ACTIVITY ▸ Report, as a single number, how many lines of the records contain the word "flatten".

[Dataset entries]
-- ==== Sys2Proof/Machine/Transfer.lean ====
section
/-! DEFINITION. The Transfer Orchestrator operation (45_transfer R230 to R236). -/

namespace Sys2Proof.Machine

/-- Step 1 of Transfer up to its `SpeedGet` (R231): POR correction armed and its counter cleared
before the speed is known; the operands fixed at issue (R72). -/
def startTransfer (payload : List Byte) (code : Int) (s : State) : State :=
  { s with lastErr := none, porArmed := true, porAdjust := 0, opPayload := payload,
           phase := .tSpeed code }

/-- `TRANSFER payload code` (R230). -/
def execTransfer (payload : List Byte) (code : Int) (s : State) : Outcome :=
  issueLocked (.transfer payload code) s (startTransfer payload code)

end Sys2Proof.Machine
end

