/-- The same bits not understood, in a poll of the host and of a transfer. -/
theorem witness_PollGoesOnAfterItsCalls_notUnderstood :
    (waiting (.bit (.pollWrite .host)) (.bit true)).answers = [.bit true] ∧
    true = refCfg.notUnderstoodBit ∧
    AtBit (waiting (.bit (.pollWrite .host)) (.bit true)) (.pollWrite .host) false ∧
    AtBit (waiting (.powerBit (.pollBump .sendLoop)) (.bit true)) (.pollBump .sendLoop) true :=
  ⟨rfl, rfl, rfl, rfl⟩

/-- The answers of one turn of the device that is always busy. -/
def busyTurn : List Answer :=
  [.selected true, .block busyReply, .block (List.replicate 12 0), .smart true, .bit false]

theorem witness_AlwaysBusyFailsAfter200 :
    Ready (withAnswers (List.replicate 200 busyTurn).flatten) ∧
    (withAnswers (List.replicate 200 busyTurn).flatten).answers
      = (List.replicate 200 busyTurn).flatten ++ [] ∧ 200 ≤ 200 ∧
    GoodStatus s0 busyReply ∧ (snapshotOf s0 busyReply).por = false ∧
    (snapshotOf s0 busyReply).busy = true ∧
    (snapshotOf s0 busyReply).sub ≠ refCfg.scNeedsMoreTime ∧
    (List.replicate 12 (0 : Byte)).length = 12 ∧ false ≠ refCfg.notUnderstoodBit :=
  ⟨⟨rfl, rfl⟩, (List.append_nil _).symm, le_refl _, good_busy, by decide, by decide, by decide, rfl,
    by decide⟩

/-- The answers of program P2. -/
def escalation : List Answer :=
  let ws (c : Nat) := exchangeAnswers (writeStatusExch s0 c) (replyTo (writeStatusExch s0 c))
  let rn (c : Nat) := exchangeAnswers (runExch s0 c) (replyTo (runExch s0 c))
  statusAnswers cnc ++ ws 2 ++ rn 2 ++ statusAnswers cnc ++ ws 4 ++ rn 4 ++ statusAnswers cnc ++ ws 8
    ++ rn 8 ++ statusAnswers clean ++ []

theorem witness_CommandNotCompleteEscalates :
    Ready (withAnswers escalation) ∧ (0 : Int) ≤ 0 ∧ GoodStatus s0 cnc ∧
    (snapshotOf s0 cnc).por = false ∧ (snapshotOf s0 cnc).busy = false ∧
    (snapshotOf s0 cnc).sub ≠ refCfg.scFirstBirthday ∧
    (snapshotOf s0 cnc).sub ≠ refCfg.scMasterErase ∧ (snapshotOf s0 cnc).cnc = true ∧
    GoodStatus s0 clean ∧ Steady refCfg (snapshotOf s0 clean) ∧ Served .send (snapshotOf s0 clean) ∧
    (∀ x : Exch, (replyTo x).fits x ∧ (replyTo x).retried = false ∧
      (replyTo x).bit ≠ refCfg.notUnderstoodBit) ∧
    refCfg.pwrWriteStatus = false ∧ (withAnswers escalation).answers = escalation :=
  ⟨⟨rfl, rfl⟩, by decide, good_cnc, by decide, by decide, by decide, by decide, by decide, good_clean,
    by unfold Steady; decide, by unfold Served; decide,
    fun _ => ⟨List.length_replicate, rfl, by simp [replyTo, refCfg]⟩, rfl, rfl⟩

theorem witness_SuccessfulPollIsServed :
    ∃ s', exec (.poll .receive 0) (withAnswers (sAns cc)) = .next s' ∧
      (s'.phase, s'.result) = (.idle, some (.ok (.snapshot ccSnap))) :=
  ran (f := fun s' => (s'.phase, s'.result)) (by decide +kernel)

/-- The same poll, its status reply taken in a later step. -/
theorem witness_SuccessfulPollIsServed_step :
    let s := { waiting (.statusBlock (.poll .host)) (.block cc) with pollDir := .receive }
    s.host = [] ∧ s.phase.poll? = some .host ∧ ∃ s', step s = .next s' ∧
      (s'.phase, s'.result) = (.idle, some (.ok (.snapshot ccSnap))) :=
  ⟨rfl, rfl, ran (f := fun s' => (s'.phase, s'.result)) (by decide +kernel)⟩

theorem witness_PollFrame_steps :
    (waiting (.select .host) (.selected true)).phase.statusRead = some .host ∧
    (∃ s', step (waiting (.select .host) (.selected true)) = .next s') ∧
    (waiting (.statusBlock .wire) .fail).phase.statusRead = some .wire ∧
    (∃ s', step (waiting (.statusBlock .wire) .fail) = .next s') ∧
    (waiting (.bit (.porWrite .alone)) (.bit false)).phase.exchange = some (.porWrite .alone) ∧
    (∃ s', step (waiting (.bit (.porWrite .alone)) (.bit false)) = .next s') ∧
    (waiting (.bit (.pollWrite .host)) (.bit false)).phase.poll? = some .host ∧
    ∃ s', step (waiting (.bit (.pollWrite .host)) (.bit false)) = .next s' :=
  ⟨rfl, ⟨_, rfl⟩, rfl, ⟨_, rfl⟩, rfl, ⟨_, rfl⟩, rfl, _, rfl⟩
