-- ==== Sys2Proof/Laws/State.lean ====
section
/-! SUPPORT. One lemma per field per named update of the state: what the field is after the update. With them no proof
unfolds a record update. -/

namespace Sys2Proof.Machine

/-! ### One register written -/

@[simp] theorem setV_I (g : Guest) (r : Reg) (v : Byte) :
    (g.setV r v).I = g.I := rfl

@[simp] theorem setV_pc (g : Guest) (r : Reg) (v : Byte) :
    (g.setV r v).pc = g.pc := rfl

@[simp] theorem setV_sp (g : Guest) (r : Reg) (v : Byte) :
    (g.setV r v).sp = g.sp := rfl

@[simp] theorem setV_stack (g : Guest) (r : Reg) (v : Byte) :
    (g.setV r v).stack = g.stack := rfl

@[simp] theorem setV_DT (g : Guest) (r : Reg) (v : Byte) :
    (g.setV r v).DT = g.DT := rfl

@[simp] theorem setV_ST (g : Guest) (r : Reg) (v : Byte) :
    (g.setV r v).ST = g.ST := rfl

@[simp] theorem setV_mem (g : Guest) (r : Reg) (v : Byte) :
    (g.setV r v).mem = g.mem := rfl

@[simp] theorem setV_fb (g : Guest) (r : Reg) (v : Byte) :
    (g.setV r v).fb = g.fb := rfl

@[simp] theorem setV_key (g : Guest) (r : Reg) (v : Byte) :
    (g.setV r v).key = g.key := rfl

@[simp] theorem setV_halted (g : Guest) (r : Reg) (v : Byte) :
    (g.setV r v).halted = g.halted := rfl

@[simp] theorem setV_kpr (g : Guest) (r : Reg) (v : Byte) :
    (g.setV r v).kpr = g.kpr := rfl

@[simp] theorem setFlagThen_I (g : Guest) (b : Bool) (x : Reg) (v : Byte) :
    (g.setFlagThen b x v).I = g.I := rfl

@[simp] theorem setFlagThen_pc (g : Guest) (b : Bool) (x : Reg) (v : Byte) :
    (g.setFlagThen b x v).pc = g.pc := rfl

@[simp] theorem setFlagThen_sp (g : Guest) (b : Bool) (x : Reg) (v : Byte) :
    (g.setFlagThen b x v).sp = g.sp := rfl

@[simp] theorem setFlagThen_stack (g : Guest) (b : Bool) (x : Reg) (v : Byte) :
    (g.setFlagThen b x v).stack = g.stack := rfl

@[simp] theorem setFlagThen_DT (g : Guest) (b : Bool) (x : Reg) (v : Byte) :
    (g.setFlagThen b x v).DT = g.DT := rfl

@[simp] theorem setFlagThen_ST (g : Guest) (b : Bool) (x : Reg) (v : Byte) :
    (g.setFlagThen b x v).ST = g.ST := rfl

@[simp] theorem setFlagThen_mem (g : Guest) (b : Bool) (x : Reg) (v : Byte) :
    (g.setFlagThen b x v).mem = g.mem := rfl

@[simp] theorem setFlagThen_fb (g : Guest) (b : Bool) (x : Reg) (v : Byte) :
    (g.setFlagThen b x v).fb = g.fb := rfl

@[simp] theorem setFlagThen_key (g : Guest) (b : Bool) (x : Reg) (v : Byte) :
    (g.setFlagThen b x v).key = g.key := rfl

@[simp] theorem setFlagThen_halted (g : Guest) (b : Bool) (x : Reg) (v : Byte) :
    (g.setFlagThen b x v).halted = g.halted := rfl

@[simp] theorem setFlagThen_kpr (g : Guest) (b : Bool) (x : Reg) (v : Byte) :
    (g.setFlagThen b x v).kpr = g.kpr := rfl

/-! ### A push -/

@[simp] theorem push_V (g : Guest) (k : Fin 16) (v : Word) :
    (g.push k v).V = g.V := rfl

@[simp] theorem push_I (g : Guest) (k : Fin 16) (v : Word) :
    (g.push k v).I = g.I := rfl

@[simp] theorem push_pc (g : Guest) (k : Fin 16) (v : Word) :
    (g.push k v).pc = g.pc := rfl

@[simp] theorem push_sp (g : Guest) (k : Fin 16) (v : Word) :
    (g.push k v).sp = .top k := rfl

@[simp] theorem push_stack (g : Guest) (k : Fin 16) (v : Word) :
    (g.push k v).stack = g.stack.set k v := rfl

@[simp] theorem push_DT (g : Guest) (k : Fin 16) (v : Word) :
    (g.push k v).DT = g.DT := rfl

@[simp] theorem push_ST (g : Guest) (k : Fin 16) (v : Word) :
    (g.push k v).ST = g.ST := rfl

@[simp] theorem push_mem (g : Guest) (k : Fin 16) (v : Word) :
    (g.push k v).mem = g.mem := rfl

@[simp] theorem push_fb (g : Guest) (k : Fin 16) (v : Word) :
    (g.push k v).fb = g.fb := rfl

@[simp] theorem push_key (g : Guest) (k : Fin 16) (v : Word) :
    (g.push k v).key = g.key := rfl

@[simp] theorem push_halted (g : Guest) (k : Fin 16) (v : Word) :
    (g.push k v).halted = g.halted := rfl

@[simp] theorem push_kpr (g : Guest) (k : Fin 16) (v : Word) :
    (g.push k v).kpr = g.kpr := rfl

/-! ### A key notification -/

@[simp] theorem notifyKey_I (g : Guest) (k : Fin 16) (b : Bool) :
    (g.notifyKey k b).I = g.I := by
  unfold Guest.notifyKey; split <;> rfl

@[simp] theorem notifyKey_pc (g : Guest) (k : Fin 16) (b : Bool) :
    (g.notifyKey k b).pc = g.pc := by
  unfold Guest.notifyKey; split <;> rfl

@[simp] theorem notifyKey_sp (g : Guest) (k : Fin 16) (b : Bool) :
    (g.notifyKey k b).sp = g.sp := by
  unfold Guest.notifyKey; split <;> rfl

@[simp] theorem notifyKey_stack (g : Guest) (k : Fin 16) (b : Bool) :
    (g.notifyKey k b).stack = g.stack := by
  unfold Guest.notifyKey; split <;> rfl

@[simp] theorem notifyKey_DT (g : Guest) (k : Fin 16) (b : Bool) :
    (g.notifyKey k b).DT = g.DT := by
  unfold Guest.notifyKey; split <;> rfl

@[simp] theorem notifyKey_ST (g : Guest) (k : Fin 16) (b : Bool) :
    (g.notifyKey k b).ST = g.ST := by
  unfold Guest.notifyKey; split <;> rfl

TASK SOLUTION ▸ 3